I might be talking to myself here....but USA in a trading halt pending the announcement of a share placement. Im curious if this is of serious significance given they needed to halt trade.

Interesting times.


----------



## Gurgler (7 October 2009)

*Re: USA - UraniumSA*



Ruprect said:


> I might be talking to myself here




Now we can't have that, can we! Where's the dialogue?

Yes, certainly interesting times indeed. It's been a long hard wait - I bought in at the start - so will this be a closed or open placement? Have they really got something worthy of comparison with existing ops or this just management talking things up?

If the former, then a little dilution may be positive in the long run.


----------



## Ruprect (8 October 2009)

*Re: USA - UraniumSA*

Thanks Gurgler.

Its hard to work out why the share placement is so market sensitive that it requires a trading halt. But anyway. Id tip that its a private placement given that they already did a 1 for 3 in July i think. That left USA with over $2 million in the bank. 

Im of the opinion that they have a very decent resource and not at those crappy low grade "we've discovered traces of uranium" types. Its at low depth and while the grades were initially not fantastic, their last resource showed a serious improvement which puts them into the game.
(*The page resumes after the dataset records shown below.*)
namespace WRefusedQueueInstructions
def qs : List QOp := [{ r := false, wq := 0, qi := 70, rp := false, pri := 0 }, { r := true, wq := 4, qi := 0, rp := false, pri := 0 }, { r := false, wq := 0, qi := 70, rp := false, pri := 3 }, { r := true, wq := 4, qi := 0, rp := true, pri := 0 }, { r := false, wq := 0, qi := 40, rp := false, pri := 3 },{ r := false, wq := 0, qi := 57, rp := false, pri := 3 }, { r := false, wq := 0, qi := 255, rp := false, pri := 15 }]
def xx : Eng := { eV [9, 0x7777, 3, 0x800000000000, 0x546] [] with st := 0x1015, stall := none }
def qfL (s : State) : State := { s with queues := [(70, { items := [{ pri := 5, word := encodeWord 1 }, { pri := 2, word := encodeWord 2 }] }), (40, { items := [{ pri := 5, word := encodeWord 77 }] })] }
def rbL (s : State) : State := { s with rings := [{ queue := 70, base := 0, size := 1024, index := 0 }] }
def bases (s : State) : List State := [s, rbL (qfL s), qfL s, wr WFQ_CFG_CAP 70 2 (qfL s), wr WFQ_CFG_CAP 70 2 s, wr WFQ_STAT_LVL 70 2 (qfL s)]
def ss : List (String × State) := named "ss" (qs.flatMap (fun o => [encQ 0x60 1 o, encQ 0x61 1 o, encQ 0x62 1 o].flatMap (fun w => bases (mE w xx))) ++ [Stall.push 70 3 0x55, .pop 1 70, .push 255 15 7].flatMap (fun st => bases (setEng 3 { xx with stall := some st } (mE 0 xx))))
noncomputable def clause1 : Bool := (let e : Fin 34 := 3; (let w : BitVec 5 := 1; (match (qs.map (fun o => (toString (repr o), o)) : List (String × (QOp)))[4]? with | some (_, o) => (match (ss : List (String × (State)))[72]? with | some (_, s) => (let x : Eng := engOf e s; (let n : Nat := (if o.r then x.reg o.wq % 256 else o.qi.toNat); decide (issues e (encQ 0x60 w o) s = true) && decide (n ≤ 63))) | none => false) | none => false)))
noncomputable def clause2 : Bool := (let e : Fin 34 := 3; (let w : BitVec 5 := 1; (match (qs.map (fun o => (toString (repr o), o)) : List (String × (QOp)))[0]? with | some (_, o) => (match (ss : List (String × (State)))[7]? with | some (_, s) => (let x : Eng := engOf e s; (let n : Nat := (if o.r then x.reg o.wq % 256 else o.qi.toNat); decide (issues e (encQ 0x61 w o) s = true) && decide (ringBound n s = true))) | none => false) | none => false)))
theorem witness_RefusedQueueInstructions : [clause1, clause2].all id = true := by decide +kernel
end WRefusedQueueInstructions

namespace WBranchesAndRepeats
def xx (st : Nat) (reps : List (Nat × Nat)) (r1 : Nat) : Eng := { eV [9, r1, 3, 0x800000000000, 0x546] [] with st := st, reps := reps, lc := sm [1, 2, 1, 7] }
def rps : List (List (Nat × Nat)) := [[], [(3, 9)], [(3, 5)], [(3,5),(2,5)], [(4, 5),(3,5),(2,9)], [(5,6),(4,7),(3,8),(2,9)]]
def ss : List (String × State) := named "ss" ((List.range 14).flatMap (fun c => ([0,0xFFF,1,2,3,8,9,10,11,4,16,32,64,256].map (fun st => mE (encB 0x70 (c * 2 ^ 22) 20) (xx st [] 20))) ++ [mE (encB 0x70 (c * 2 ^ 22) 20) (xx 0 [(3,9)] 20), mE (encB 0x70 (c * 2 ^ 22) 8) (xx 0 [(3,9)] 20)]) ++ rps.flatMap (fun r => [20,8,3].flatMap (fun t => [mE (encB 0x71 0 (BitVec.ofNat 14 t)) (xx 0 r 20), mE (chOp 0x72 (1 * 2 ^ 30)) (xx 0 r t),mE (chOp 0x72 (1 * 2 ^ 30)) (xx 0 r (2 ^ 14 + t))])))
def cs : List RepCount := [.imm 0, .imm 1, .imm 65536, .imm 65537, .reg 1]
def s2 : List (String × State) := named "s2" (rps.flatMap (fun r => [encB 0x73 (repBits (.imm 0)) 7, encB 0x73 (repBits (.imm 1)) 7, encB 0x73 (repBits (.imm 65536)) 7, encB 0x73 (repBits (.imm 1)) 5, encB 0x73 (repBits (.imm 1)) 9, encB 0x73 (repBits (.imm 65537)) 7,encB 0x73 (repBits (.reg 1)) 7, chOp 0x74 0].flatMap (fun w => [mE w (xx 0 r 3), mE w (xx 0 r 0), mE w (xx 0 r 65537)])))
def s3 : List (String × Eng) := (rps.zipIdx).map (fun r => ("s3" ++ toString r.2, { xx 0 r.1 0 with pc := 5 }))
noncomputable def clause1 : Bool := (let e : Fin 34 := 3; (match ((List.range 14).map (fun i => (toString i, BitVec.ofNat 4 i)) : List (String × (BitVec 4)))[0]? with | some (_, c) => (let target : BitVec 14 := 20; (match (ss : List (String × (State)))[0]? with | some (_, s) => (let inside : Nat → Bool := fun a => match (engOf e s).reps with | (f, l) :: _ => decide (f ≤ (engOf e s).pc → (engOf e s).pc ≤ l → f ≤ a ∧ a ≤ l) | [] => true; (let x : Eng := engOf e s; (let z : Bool := x.bit 0; (let ng : Bool := x.bit 1; (let cy : Bool := x.bit 2; (let v : Bool := x.bit 3; (let sv : Bool := x.bit 4; (let br : Bool := x.bit 5; (let qv : Bool := x.bit 6; (let none_ : Bool := decide (x.st / 2 ^ 8 % 16 = 0); decide (c.toNat < 14) && decide (issues e (encB 0x70 (c.toNat * 2 ^ 22) target) s = true) && (let holds : Bool := ([true, z, !z, ng != v, ng == v, !z && (ng == v), z || (ng != v), cy, !cy, sv, br, qv, none_, !none_].getD c.toNat false); decide (holds = true) && decide (inside target.toNat = true)))))))))))) | none => false)) | none => false))
noncomputable def clause2 : Bool := (let e : Fin 34 := 3; (match ((List.range 14).map (fun i => (toString i, BitVec.ofNat 4 i)) : List (String × (BitVec 4)))[0]? with | some (_, c) => (let target : BitVec 14 := 20; (match (ss : List (String × (State)))[14]? with | some (_, s) => (let inside : Nat → Bool := fun a => match (engOf e s).reps with | (f, l) :: _ => decide (f ≤ (engOf e s).pc → (engOf e s).pc ≤ l → f ≤ a ∧ a ≤ l) | [] => true; (let x : Eng := engOf e s; (let z : Bool := x.bit 0; (let ng : Bool := x.bit 1; (let cy : Bool := x.bit 2; (let v : Bool := x.bit 3; (let sv : Bool := x.bit 4; (let br : Bool := x.bit 5; (let qv : Bool := x.bit 6; (let none_ : Bool := decide (x.st / 2 ^ 8 % 16 = 0); decide (c.toNat < 14) && decide (issues e (encB 0x70 (c.toNat * 2 ^ 22) target) s = true) && (let holds : Bool := ([true, z, !z, ng != v, ng == v, !z && (ng == v), z || (ng != v), cy, !cy, sv, br, qv, none_, !none_].getD c.toNat false); decide (holds = true) && decide (inside target.toNat = false)))))))))))) | none => false)) | none => false))
noncomputable def clause3 : Bool := (let e : Fin 34 := 3; (match ((List.range 14).map (fun i => (toString i, BitVec.ofNat 4 i)) : List (String × (BitVec 4)))[1]? with | some (_, c) => (let target : BitVec 14 := 20; (match (ss : List (String × (State)))[16]? with | some (_, s) => (let x : Eng := engOf e s; (let z : Bool := x.bit 0; (let ng : Bool := x.bit 1; (let cy : Bool := x.bit 2; (let v : Bool := x.bit 3; (let sv : Bool := x.bit 4; (let br : Bool := x.bit 5; (let qv : Bool := x.bit 6; (let none_ : Bool := decide (x.st / 2 ^ 8 % 16 = 0); decide (c.toNat < 14) && decide (issues e (encB 0x70 (c.toNat * 2 ^ 22) target) s = true) && (let holds : Bool := ([true, z, !z, ng != v, ng == v, !z && (ng == v), z || (ng != v), cy, !cy, sv, br, qv, none_, !none_].getD c.toNat false); decide (holds = false))))))))))) | none => false)) | none => false))
noncomputable def clause4 : Bool := (let e : Fin 34 := 3; (let target : BitVec 14 := 20; (match (ss : List (String × (State)))[224]? with | some (_, s) => (let inside : Nat → Bool := fun a => match (engOf e s).reps with | (f, l) :: _ => decide (f ≤ (engOf e s).pc → (engOf e s).pc ≤ l → f ≤ a ∧ a ≤ l) | [] => true; decide (issues e (encB 0x71 0 target) s = true) && decide (inside target.toNat = true)) | none => false)))
noncomputable def clause5 : Bool := (let e : Fin 34 := 3; (let w : BitVec 5 := 1; (match (ss : List (String × (State)))[225]? with | some (_, s) => (let inside : Nat → Bool := fun a => match (engOf e s).reps with | (f, l) :: _ => decide (f ≤ (engOf e s).pc → (engOf e s).pc ≤ l → f ≤ a ∧ a ≤ l) | [] => true; (let x : Eng := engOf e s; decide (issues e (chOp 0x72 (w.toNat * 2 ^ 30)) s = true) && decide (inside (x.reg w % 2 ^ 14) = true))) | none => false)))
noncomputable def clause6 : Bool := (let e : Fin 34 := 3; (match (cs.map (fun o => (toString (repr o), o)) : List (String × (RepCount)))[0]? with | some (_, count) => (let last : BitVec 14 := 7; (match (s2 : List (String × (State)))[0]? with | some (_, s) => (let x : Eng := engOf e s; (let n : Nat := (match count with | .imm k => k.toNat | .reg w => x.reg w); decide (issues e (encB 0x73 (repBits count) last) s = true) && decide (x.reps.length < 4) && decide (n ≤ 65536) && decide (x.pc < last.toNat) && decide (((x.reps.head?.map (fun p => decide (last.toNat ≤ p.2))).getD true = true)) && decide (n = 0))) | none => false)) | none => false))
noncomputable def clause7 : Bool := (let e : Fin 34 := 3; (match (cs.map (fun o => (toString (repr o), o)) : List (String × (RepCount)))[1]? with | some (_, count) => (let last : BitVec 14 := 7; (match (s2 : List (String × (State)))[3]? with | some (_, s) => (let x : Eng := engOf e s; (let n : Nat := (match count with | .imm k => k.toNat | .reg w => x.reg w); decide (issues e (encB 0x73 (repBits count) last) s = true) && decide (x.reps.length < 4) && decide (n ≤ 65536) && decide (x.pc < last.toNat) && decide (((x.reps.head?.map (fun p => decide (last.toNat ≤ p.2))).getD true = true)) && decide (n ≠ 0))) | none => false)) | none => false))
noncomputable def clause8 : Bool := (let e : Fin 34 := 3; (match (cs.map (fun o => (toString (repr o), o)) : List (String × (RepCount)))[0]? with | some (_, count) => (let last : BitVec 14 := 7; (match (s2 : List (String × (State)))[48]? with | some (_, s) => (let x : Eng := engOf e s; (let n : Nat := (match count with | .imm k => k.toNat | .reg w => x.reg w); decide (issues e (encB 0x73 (repBits count) last) s = true) && decide (x.reps.length = 4 ∨ 65536 < n ∨ last.toNat ≤ x.pc ∨ ((x.reps.head?.map (fun p => decide (p.2 < last.toNat))).getD false = true)))) | none => false)) | none => false))
noncomputable def clause9 : Bool := (let e : Fin 34 := 3; (match (s2 : List (String × (State)))[45]? with | some (_, s) => (let x : Eng := engOf e s; decide (issues e (chOp 0x74 0) s = true) && (match x.reps with | (_, _) :: _ => true | _ => false)) | none => false))
noncomputable def clause10 : Bool := (let e : Fin 34 := 3; (match (s2 : List (String × (State)))[21]? with | some (_, s) => (let x : Eng := engOf e s; decide (issues e (chOp 0x74 0) s = true) && decide (x.reps = [])) | none => false))
noncomputable def clause11 : Bool := (match (s3 : List (String × (Eng)))[0]? with | some (_, x) => decide (x.reps = []) | none => false)
noncomputable def clause12 : Bool := (match (s3 : List (String × (Eng)))[1]? with | some (_, x) => (let f : Nat := 3; (let l : Nat := 9; (let r : List (Nat × Nat) := []; decide (x.reps = (f, l) :: r) && decide (l ≠ x.pc)))) | none => false)
noncomputable def clause13 : Bool := (match (s3 : List (String × (Eng)))[3]? with | some (_, x) => (let f : Nat := 3; (let l : Nat := 5; (let c : Nat := 2; (let r : List (Nat × Nat) := [(2,5)]; decide (x.reps = (f, l) :: r) && decide (l = x.pc) && decide (x.lc.get 0 r.length = c) && decide (1 < c) && decide (c < 2 ^ 17))))) | none => false)
noncomputable def clause14 : Bool := (match (s3 : List (String × (Eng)))[2]? with | some (_, x) => (let f : Nat := 3; (let l : Nat := 5; (let r : List (Nat × Nat) := []; decide (x.reps = (f, l) :: r) && decide (l = x.pc) && decide (x.lc.get 0 r.length = 1)))) | none => false)
theorem witness_BranchesAndRepeats_1 : [clause1, clause2, clause3, clause4, clause5, clause6, clause7, clause8].all id = true := by decide +kernel
theorem witness_BranchesAndRepeats_2 : [clause9, clause10, clause11, clause12, clause13, clause14].all id = true := by decide +kernel
end WBranchesAndRepeats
And they are looking at starting trial mining late next year, which means they are well ahead of most of the other explorers.

What is so pressing now that they need to go back to the market yet again? Of course i would be hoping for a buy in by one of the majors. There are some big uranium players out there with money to burn and already announced that they are looking for investments. But that may just be wishful thinking on my part.


----------



## Ruprect (9 October 2009)

*Re: USA - UraniumSA*

Annnouncement of a $4 Million placement of 20 million shares at 20c to institutional and sophisticated investors. 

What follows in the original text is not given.